Notice how complicated the above solution is. It uses a hash table, a queue, and a sorted map. During an interview, the problems tend to be short and the solution usually can be coded in about 50 lines of code. So be sure that you say out loud what you are thinking and keep communication opened with the interviewer. Check if your approach is unnecessary complex, he/she might be able to give you guidance. The last thing you want to do is to get stuck in a corner and keep silent.

To help illustrate this approach, I use a different example: S = “acbbaca” and T = “aba“. The idea is mainly based on the help of two pointers (begin and end position of the window) and two tables (needToFind and hasFound) while traversing S. needToFind stores the total count of a character in T and hasFound stores the total count of a character met so far.
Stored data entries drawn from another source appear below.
/-- Settles O30: an output is numbered, then suppressed or delivered; one that is not due changes nothing; a modulator reset leaves its mark. -/
theorem chainOutputs : Obligations.ChainOutputs := by
  unfold Obligations.ChainOutputs
  refine ⟨?suppressed, ?delivered, fun s n ps h => exec_chainOutput_idle h, ?mark, ?lost⟩
  case suppressed =>
    intro s n ps v e hn hv hon hst he hdue hsupp
    subst hv
    have hframe (x : Int) (ovf : Bool) := filled_frame n e (seqOf (takeUp n s) ((takeUp n s).chain n).cur e) ovf x ps (takeUp n s)
    have hout (x : Int) (ovf : Bool) := output_frame n e (seqOf (takeUp n s) ((takeUp n s).chain n).cur e) ovf x ps s
    have hne (a : Nat) (ha : a = Reg.CH_LAST n ∨ a = Reg.CH_LAST_SEQ n) : a ≠ Reg.CH_SEQ n ∧ a ≠ Reg.CH_FC_STATE n := by
      simp only [Reg.CH_SEQ, Reg.CH_FC_STATE, Reg.CH_LAST, Reg.CH_LAST_SEQ] at ha ⊢
      omega
    have hexec := exec_chainOutput_due rfl rfl rfl hn hon hst he hdue (ps := ps)
    rw [if_pos hsupp] at hexec
    obtain ⟨hseq, hlast⟩ := numbered_shows n e (seqOf (takeUp n s) ((takeUp n s).chain n).cur e) _ _
    exact ⟨_, hexec, hseq, hlast, (hframe _ _).rd _ (hne _ (.inl rfl)), (hframe _ _).rd _ (hne _ (.inr rfl)), (hout _ _).rest,
      fun a hs hc => (hout _ _).rd a ⟨hs, by simpa [offChain] using hc⟩⟩
  case delivered =>
    intro s n ps v e u hn hv hon hst he hdue hsupp hu
    have hpar : regPar u (v.chain n).cur = regPar v (v.chain n).cur := by
      rw [hu]
      exact (lineFill_frame (P := fun _ => True) n _ ps v).unchanged fun s => regPar s (v.chain n).cur
    have hexec := exec_chainOutput_due hv rfl hu hn hon hst he hdue
    rw [if_neg (by simp [hsupp]), hpar] at hexec
    subst hv hu
    obtain ⟨hseq, hlast⟩ := numbered_shows n e (seqOf (takeUp n s) ((takeUp n s).chain n).cur e) _ _
    have hframe (x : Int) (ovf : Bool) (x0 : Int) (l : List LPer) :=
      delivered_frame n e (seqOf (takeUp n s) ((takeUp n s).chain n).cur e) ovf x ps x0 l s
    obtain ⟨hlseq, hword⟩ := deliver_shows n.isLt e _ _ _ _
    refine ⟨_, hexec, (rd_seq_deliver n.isLt _ _ _ _ _).trans hseq, hlseq, ?_, (last_deliver _ _ _ _ _ _).trans hlast, (hframe _ _ _ _).rest,
      fun a hev hs hstart hc => (hframe _ _ _ _).rd a ⟨hev, hstart, hs, by simpa [offChain] using hc⟩⟩
    rw [hword, sampleWordOf, bits_sampleWord, sampleValue_output]
    rfl
  case mark =>
    intro s n hn hp hw
    show execModulatorLoopReset n s = _
    rw [execModulatorLoopReset, tileOf, hn, hp, hw]
    rfl
  case lost =>
    intro s n hn hp hw
    show execModulatorLoopReset n s = _
    rw [execModulatorLoopReset, tileOf, hn, hp, hw]
    rfl

end Sys2Proof.Machine
end

section
/-! PROOFS. A tile that starts (R491, R544) while a sweep holds it (R123): the sweep is abandoned, and the end of its permit ends the module's quiet time. -/

namespace Sys2Proof.Machine

set_option Elab.async false

variable {s : State} {t : Nat}

section Unquiet

/-- The end of a permit breaks the module's quiet time (R535). -/
theorem pw_permitEndT (a res tile : Nat) (s : State) : (permitEndT a res tile s).pw = { s.pw with quietAt := clk s } := by
  rw [permitEndT, (permitRecord_frame a res tile _).unchanged State.pw, (permitShow_frame a res 0 _).unchanged State.pw,
    (permitSet_frame a false _).unchanged State.pw]
  rfl

/-- The end of a SWEEP ends its permit, whatever tiles it held. -/
theorem pw_sweepEnd (result permit : Nat) (s : State) : (sweepEnd result permit s).pw = { s.pw with quietAt := clk s } := by
  rw [sweepEnd_eq, raiseIrq_pw, State.modCa_pw, permitEnd, pw_permitEndT, clk, (sweepShown_frame result s).unchanged State.pw,
    (sweepShown_frame result s).unchanged State.tu, (allReleased_frame s).unchanged State.pw, (allReleased_frame s).unchanged State.tu]
  rfl

end Unquiet

section Reset

/-- `s` with what a tile's reset changes beside the end of a sweep taken from `t`. -/
def tileResetFrom (s t : State) : State := { s with regs := t.regs, chans := t.chans, chains := t.chains, dips := t.dips, tiles := t.tiles, ca := t.ca }

theorem chanReset_rest (n : Nat) (s : State) : Frame outputsFrom noField s (chanReset n s) := by
  have hregs (l : List Nat) (u : State) : Frame outputsFrom noField u (l.foldl (fun s a => wr a (resetWord a) s) u) :=
    .each l _ u fun _ _ v => (Frame.refl v).wr _ _ fun _ hg => hg.elim
  have hput (f : FldRef) (v : Nat) (u : State) : Frame outputsFrom noField u (u.put f v) := (Frame.refl u).put _ _ fun _ hg => hg.elim
  unfold chanReset
  exact .ite (fun _ => ((hput _ _ s).trans (hregs _ _)).trans (modCh_frame _ n _)) fun _ =>
    .ite (fun _ => ((hput _ _ s).trans (hregs _ _)).trans (modCh_frame _ n _)) fun _ => (hregs [Reg.CH_DIAG n] s).trans (hput _ _ _)

/-- A reset of tile `t` before its safe state follows: channels and DAC reset, inject mode over, links down, and the causes of R87 as they then are. -/
def tileCleared (t : Nat) (o s : State) : State :=
  let s1 := (wr (Reg.TILE_TDAC t) (resetWord (Reg.TILE_TDAC t)) (s.each (tileChs t) chanReset)).each [12, 13, 14, 15] fun k s => setInject (16 * t + k) false s
  let s2 := ((s1.put (.TILE_FEED_LINK_A t) 0).put (.TILE_FEED_LINK_B t) 0).modTile t fun x =>
    { x with epoch := 0, obey := none, clk := none, holdC := false, holdAt := clk o, slot := none, scan := 0, lostA := false, lostB := false, retryA := false,
             retryB := false, woke := false }
  let s3 := winReset t ((((s2.set1 (.TILE_SAFE_IMAGE t)).set1 (.TILE_SAFE_RESET t)).put (.TILE_SAFE_HOLD t) 0).put (.TILE_SAFE_CNT_GAP t) 0)
  (s3.putB (.TILE_SAFE_WDOG t) (o.is .MOD_WDOG_EXPIRED)).putB (.TILE_SAFE_DOZE t) (o.pw.power == 3)

theorem tileReset_eq (t : Nat) (s : State) : tileReset t s =
    calLose t (safeRefresh t (tileCleared t s (if (s.tile t).sweep then sweepEnd caAbandoned prAbandoned s else s))) := rfl

theorem tileCleared_rest (t : Nat) (o s : State) : Frame tileResetFrom noField s (tileCleared t o s) := by
  have hput {u v : State} (h : Frame tileResetFrom noField u v) (f : FldRef) (x : Nat) : Frame tileResetFrom noField u (v.put f x) :=
    h.put _ _ fun _ hg => hg.elim
  have htile {u v : State} (h : Frame tileResetFrom noField u v) (F : TileSt → TileSt) : Frame tileResetFrom noField u (v.modTile t F) :=
    h.upd rfl rfl
  have hchans : Frame tileResetFrom noField s (s.each (tileChs t) chanReset) := .each _ _ s fun n _ u => (chanReset_rest n u).mono fun _ => id
  have hinj (u : State) : Frame tileResetFrom noField u (u.each [12, 13, 14, 15] fun k s => setInject (16 * t + k) false s) :=
    .each _ _ u fun k _ v => (setInject_frame _ false v).mono fun _ hg => hg.elim
  have hlinks := htile (hput (hput ((hchans.wr (Reg.TILE_TDAC t) (resetWord (Reg.TILE_TDAC t)) fun _ hg => hg.elim).trans (hinj _))
    (.TILE_FEED_LINK_A t) 0) (.TILE_FEED_LINK_B t) 0)
  have hwin {u v : State} (h : Frame tileResetFrom noField u v) : Frame tileResetFrom noField u (winReset t v) := htile (hput h _ _) _
  exact hput (hput (hwin (hput (hput (hput (hput (hlinks _) _ _) _ _) _ _) _ _)) _ _) _ _

/-- What a tile's reset changes once it has ended the sweep that held the tile (R123, R544). -/
theorem tileReset_rest (t : Nat) (s : State) :
    Frame tileResetFrom noField (if (s.tile t).sweep then sweepEnd caAbandoned prAbandoned s else s) (tileReset t s) := by
  have hsafe (u : State) : Frame tileResetFrom noField u (safeRefresh t u) := (safeRefresh_frame t u).mono fun _ hg => hg.elim
  have hlose (u : State) : Frame tileResetFrom noField u (calLose t u) := .ite (fun _ => .of_regs rfl rfl) fun _ => .refl u
  rw [tileReset_eq]
  exact ((tileCleared_rest t s _).trans (hsafe _)).trans (hlose _)

theorem pw_tileReset_swept (h : (s.tile t).sweep = true) : (tileReset t s).pw = { s.pw with quietAt := clk s } := by
  have hrest := tileReset_rest t s
  rw [if_pos h] at hrest
  exact (hrest.unchanged State.pw).trans (pw_sweepEnd _ _ s)

end Reset

section Start

/-- A tile that starts is held by a sweep if it was before. -/
theorem pw_tileStart_swept (hs : (s.tile t).sweep = true) (hon : s.pw.on = true) (hp : s.pw.power ≠ 4) :
    (tileStart t s).pw = { s.pw with quietAt := clk s } := by
  have hlevels (l : List Nat) : Frame regsFrom noField s
      (s.each l fun k s => (s.put (.CH_DI_STATE_LEVEL (16 * t + k)) 0).put (.CH_DI_STATE_RAW (16 * t + k)) 0) :=
    .each l _ s fun k _ u => ((Frame.refl u).put (.CH_DI_STATE_LEVEL (16 * t + k)) 0 fun _ hg => hg.elim).put _ _ fun _ hg => hg.elim
  rw [tileStart, if_neg (by simp [hon, hp]), pw_tileReset_swept, State.modTile_pw, (hlevels _).unchanged State.pw]
  · exact congrArg (fun e => { s.pw with quietAt := e }) ((hlevels _).unchanged clk)
  · rw [tile_modTile, (hlevels _).unchanged (State.tile · t)]
    exact hs

/-- A first feed that is OK again shows, and is recorded while a domain can (R491, R516). -/
def feedShown (x k : Nat) (s : State) : State :=
  let u := (s.putB (.TILE_FEED_A_OK x) true).put (.TILE_FEED_CARRY x) k
  if s.sv.anyActive ∧ s.pw.power ≠ 4 then svRecord 6 1 0 x 1 u else u

theorem feedShown_rest (x k : Nat) (s : State) : Frame queuedFrom noField s (feedShown x k s) := by
  have hshow : Frame queuedFrom noField s ((s.putB (.TILE_FEED_A_OK x) true).put (.TILE_FEED_CARRY x) k) := ((Frame.refl s).putAny _ _).putAny _ _
  exact .ite (fun _ => hshow.trans ((svRecord_frame 6 1 0 x 1 _).mono fun _ hg => hg.elim)) fun _ => hshow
We also use a count variable to store the total characters in T that’s met so far (not counting characters where hasFound[x] exceeds needToFind[x]). When count equals T‘s length, we know a valid window is found.
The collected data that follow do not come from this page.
-- ==== Sys2Proof/Decode.lean ====
section
/-!
DEFINITION. Decoding a command word, a total function of its 32 bits (30_encoding R61), and after it the
encoder (R60, R62).
-/
namespace Sys2Proof

/-- Why a word is illegal: the three conditions of 30_encoding R61. All three end with `ERR_ILLEGAL`
(60_exceptions R202); the name is for a reader. -/
inductive DecodeError where
  /-- A bit of `RSV` (31:6) is set. -/
  | reservedBits
  /-- `OP` is 0x0 or 0x9 to 0xF. -/
  | reservedOp
  /-- `SHAPE` is not 0 on `SEED`, `SEEDR`, `RAW`, `UNIT` or `BYTES`. -/
  | shapeOnUnshaped
deriving DecidableEq, Repr

/-- The fields of a word (30_encoding R60). -/
def cmdFields (w : Word) : CmdFields :=
  { rsv    := w.extractLsb' 6 26
    hasMax := w.getLsbD 5
    hasMin := w.getLsbD 4
    op     := w.extractLsb' 0 4 }

/-- The operation of an `OP` value, where 30_encoding R62 lists one. -/
def opOf (op : BitVec 4) : Option Op :=
  match op.toNat with
  | 1 => some .seed
  | 2 => some .seedr
  | 3 => some .raw
  | 4 => some .unit
  | 5 => some .next
  | 6 => some .nexti
  | 7 => some .bytes
  | 8 => some .long
  | _ => none

/-- The command of an operation and its shape, the bits `HASMIN` and `HASMAX` (30_encoding R60, R62). -/
def commandOf (o : Op) (hasMin hasMax : Bool) : Except DecodeError Instr :=
  match o, hasMin, hasMax with
  | .seed,  false, false => .ok .seed
  | .seedr, false, false => .ok .seedr
  | .raw,   false, false => .ok .raw
  | .unit,  false, false => .ok .unit
  | .bytes, false, false => .ok .bytes
  | .next,  false, false => .ok .next
  | .next,  true,  false => .ok .nextMin
  | .next,  false, true  => .ok .nextMax
  | .next,  true,  true  => .ok .nextMm
  | .nexti, false, false => .ok .nexti
  | .nexti, true,  false => .ok .nextiMin
  | .nexti, false, true  => .ok .nextiMax
  | .nexti, true,  true  => .ok .nextiMm
  | .long,  false, false => .ok .long
  | .long,  true,  false => .ok .longMin
  | .long,  false, true  => .ok .longMax
  | .long,  true,  true  => .ok .longMm
  | .seed,  _, _ => .error .shapeOnUnshaped
  | .seedr, _, _ => .error .shapeOnUnshaped
  | .raw,   _, _ => .error .shapeOnUnshaped
  | .unit,  _, _ => .error .shapeOnUnshaped
  | .bytes, _, _ => .error .shapeOnUnshaped

/-- Decoding on the fields of a word (30_encoding R61). -/
def decodeFields (f : CmdFields) : Except DecodeError Instr :=
  if f.rsv ≠ 0#26 then .error .reservedBits
  else match opOf f.op with
    | none => .error .reservedOp
    | some o => commandOf o f.hasMin f.hasMax

/-- The command a word written to `CMD` selects, or why it is illegal (30_encoding R61). -/
def decode (w : Word) : Except DecodeError Instr :=
  decodeFields (cmdFields w)

/-- `OP`, `HASMIN` and `HASMAX` of each command (30_encoding R62); `RSV` is 0 in all of them (R60). -/
def fieldsOf (i : Instr) : CmdFields :=
  match i with
  | .seed     => ⟨0#26, false, false, 0x1#4⟩
  | .seedr    => ⟨0#26, false, false, 0x2#4⟩
  | .raw      => ⟨0#26, false, false, 0x3#4⟩
  | .unit     => ⟨0#26, false, false, 0x4#4⟩
  | .next     => ⟨0#26, false, false, 0x5#4⟩
  | .nextMin  => ⟨0#26, false, true,  0x5#4⟩
  | .nextMax  => ⟨0#26, true,  false, 0x5#4⟩
  | .nextMm   => ⟨0#26, true,  true,  0x5#4⟩
  | .nexti    => ⟨0#26, false, false, 0x6#4⟩
  | .nextiMin => ⟨0#26, false, true,  0x6#4⟩
  | .nextiMax => ⟨0#26, true,  false, 0x6#4⟩
  | .nextiMm  => ⟨0#26, true,  true,  0x6#4⟩
  | .bytes    => ⟨0#26, false, false, 0x7#4⟩
  | .long     => ⟨0#26, false, false, 0x8#4⟩
  | .longMin  => ⟨0#26, false, true,  0x8#4⟩
  | .longMax  => ⟨0#26, true,  false, 0x8#4⟩
  | .longMm   => ⟨0#26, true,  true,  0x8#4⟩

/-- The word of a set of fields: the concatenation of 30_encoding R60, high field first. -/
def packFields (f : CmdFields) : Word :=
  f.rsv ++ BitVec.ofBool f.hasMax ++ BitVec.ofBool f.hasMin ++ f.op

/-- The word of a command (30_encoding R62). -/
def encode (i : Instr) : Word :=
  packFields (fieldsOf i)

/-- The command the decoder reads from an instruction of `nbits` bits `w`. A command is one 32-bit word,
never longer (30_encoding R60, R67); a shorter `w` has zeros above it. -/
def decodeTableWord (nbits w : Nat) : Option Instr :=
  if nbits ≤ 32 then
    match decode (BitVec.ofNat 32 (w % 2 ^ nbits)) with
    | .ok i => some i
    | .error _ => none
  else none

end Sys2Proof
end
Each time we advance the end pointer (pointing to an element x), we increment hasFound[x] by one. We also increment count by one if hasFound[x] is less than or equal to needToFind[x]. Why? When the constraint is met (that is, count equals to T‘s size), we immediately advance begin pointer as far right as possible while maintaining the constraint.
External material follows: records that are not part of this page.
-- ==== Sys2Proof/Machine/Generator.lean ====
section
/-!
DEFINITION. `RAW` (41_engine R127).
-/
namespace Sys2Proof.Machine

/-- `RAW` (41_engine R127): one draw, zero-extended. -/
def execRaw (s : State) : Result :=
  withEngine s none fun e => finish (draw e).2 (zext64 (draw e).1) false s

end Sys2Proof.Machine
end

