-- ==== Sys2Proof/Machine/Core.lean ====
section
/-! DEFINITION. The machine as the host runs it. -/

def Sys2Proof.core : Host.Core := { State := Sys2Proof.Machine.State, Fault := Sys2Proof.Machine.Fault, Refusal := Sys2Proof.Machine.Refusal, step := Sys2Proof.Machine.step, reset := Sys2Proof.Machine.State.reset }
end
How do we check if it is maintaining the constraint? Assume that begin points to an element x, we check if hasFound[x] is greater than needToFind[x]. If it is, we can decrement hasFound[x] by one and advancing begin pointer without breaking the constraint. On the other hand, if it is not, we stop immediately as advancing begin pointer breaks the window constraint.

Finally, we check if the minimum window length is less than the current minimum. Update the current minimum if a new minimum is found.

Essentially, the algorithm finds the first window that satisfies the constraint, then continue maintaining the constraint throughout.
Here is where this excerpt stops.